Question

Show that the closed sphere with centre (2,3,7) and radius 10 in R3 is contained in the
open cube P ={(x, y, z):|x – 2|<11, y–3]<11,12 – 7|<11}.
​

Answer 1

Answer:

The equation closed sphere with centre (2,3,7) and radius 10 in  is contained in the open cube is

$(x-2)^2 + (y-3)^2 + (z-7)^2 = 10^2$

∴

$(x-2)^2$  ≤ $10^2$

$(y-3)^{2}$ ≤ $10^2$

$(z-7)^{2}$  ≤  $10^2$

/x-2/ ≤ 10

/y-3/  ≤ 10

/z-7/  ≤ 10

∴/x-2/  < 11

/y-3/ < 11

/z-7/  < 11

Hence proved.

Answer 2

The equation of the sphere with center (2, 3, 7) and radius 10 in R³.

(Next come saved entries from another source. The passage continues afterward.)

/-- MEASURE begins. -/
def Block.flMeasure (b : Block) (m : Nat) : Block :=
  let b := b.emitMs
  let u := U.pbd m
  let fl := (b.pbdH m).fl
  let b := if fl.kept then b else b.setFld u F.PBD_PROBE_ISO_ISO_PASSIVE (b.fld u F.PROT_FL_CFG_ISO_PROV)
  let cap := match fl.cap with
    | some c => c
    | none => (b.fld u (F.LOOP_SETPT_SETPT 4), b.flag u (F.LOOP_CTRL_EN 4))
  let gain := b.extGain m (b.fld u F.PBD_PLAN_EXT_INIT)
  let b := (b.loopNow u (F.LOOP_SETPT_SETPT 4) (toCode 16 gain)).loopNow u (F.LOOP_CTRL_EN 4) 1
  let b := b.setPbdH m { b.pbdH m with fl := { start := b.t, cap := some cap, leastIso := none, kept := fl.kept, endDue := false } }
  let b := (b.setFld u F.PROT_FL_STAT_PUBS 0).setFlag u F.PBD_PROBE_CFG_EN true
  let b := b.each ((List.range 264).filter fun i => b.lanePbd i == m && b.inService (U.lane i)) fun b i =>
    let b := (b.quietLane i).setLaneState i St.ready
    b.setLaneH i { b.laneH i with flHeld := true }
  b.setFlPhase m 1

/-- FIRST_LIGHT_START and the other moves of first light at a tick boundary. -/
def Block.flTick (b : Block) (m : Nat) : Block :=
  let u := U.pbd m
  let fl := (b.pbdH m).fl
  match b.fld u F.PROT_FL_STAT_PHASE with
  | 0 =>
    if b.ownState u = St.active ∧ b.squalled m = false ∧ b.flag u F.PROT_FL_STAT_MEASURED = false ∧ b.everLocked then
      if b.extGain m (b.fld u F.PBD_PLAN_EXT_INIT) ≤ b.sfld u F.PROT_FL_CFG_ISO_PROV - b.mMin m then b.flMeasure m
      else b.flFail m 1 C.flGain
    else b
  | 2 =>
    if fl.endDue then
      let b := match fl.cap with
        | some (v, en) => (b.loopNow u (F.LOOP_SETPT_SETPT 4) v).loopNow u (F.LOOP_CTRL_EN 4) (bit en)
        | none => b
      ((b.setPbdH m { b.pbdH m with fl := { (b.pbdH m).fl with cap := none, endDue := false, kept := false } }).setFlPhase m 3).rampStart m
    else b
  | 3 =>
    let h := b.pbdH m
    if b.squalled m = false ∧ h.rampStart = false ∧ h.rampFine.isNone then b.setFlPhase m 4 else b
  | _ => b

/-- Lanes held by a MEASURE that is over are free at the boundary. -/
def Block.laneFreeTick (b : Block) : Block :=
  b.each (((Store.view b.lanes).filter fun x => x.2.flHeld).map fun x => b.lanePbd x.1) fun b m =>
    if b.fld (U.pbd m) F.PROT_FL_STAT_PHASE = 1 then b else b.laneFree m

/-- A publication counts for first light (R204). -/
def Block.flPublish (b : Block) (m : Nat) : Block :=
  let u := U.pbd m
  if b.fld u F.PROT_FL_STAT_PHASE ≠ 1 then b
  else
    let margin := b.sfld u F.PBD_PROBE_STAT_MARGIN
    if margin < b.mMin m then b.flFail m 2 C.flIso
    else
      let iso := b.sfld u F.PBD_PROBE_STAT_ISO_EST
      let fl := (b.pbdH m).fl
      let least := match fl.leastIso with | some x => min x iso | none => iso
      let n := b.fld u F.PROT_FL_STAT_PUBS + 1
      let b := (b.setFld u F.PROT_FL_STAT_PUBS n).setPbdH m { b.pbdH m with fl := { fl with leastIso := some least } }
      if max 1 (b.fld u F.PROT_FL_CFG_FL_PUBS) ≤ n then
        let b := (b.setFld u F.PBD_PROBE_ISO_ISO_PASSIVE (dbCode least)).setFlag u F.PROT_FL_STAT_MEASURED true
        let b := b.setPbdH m { b.pbdH m with fl := { (b.pbdH m).fl with start := b.t, endDue := false } }
        (b.setFlPhase m 2).laneFree m
      else b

(x - 2)² + (y - 3)² + (z - 7)² = 10²

Now,

(x - 2)² ≥ 0, x ∈ R

0 ≤ (x - 2)² ≤ 10²

|x - 2| ≤ 10

∴ x - 2 < 11, x ∈ R

Now,

(y - 3)² ≥ 0, y ∈ R

0 ≤ (y - 3)² ≤ 10²

|y - 3| ≤ 10

∴ y - 3 < 11, y ∈ R

Now,

(z - 7)² ≥ 0, z ∈ R

0 ≤ (z - 7)² ≤ 10

|z - 7| ≤ 10

∴ z - 7 < 11, z ∈ R

Thus, the closed sphere with center (2,3,7) and radius 10 in R³ is contained in the  open cube P = {(x, y, z):|x - 2| < 11, |y - 3| < 11, |12 - 7| < 11}.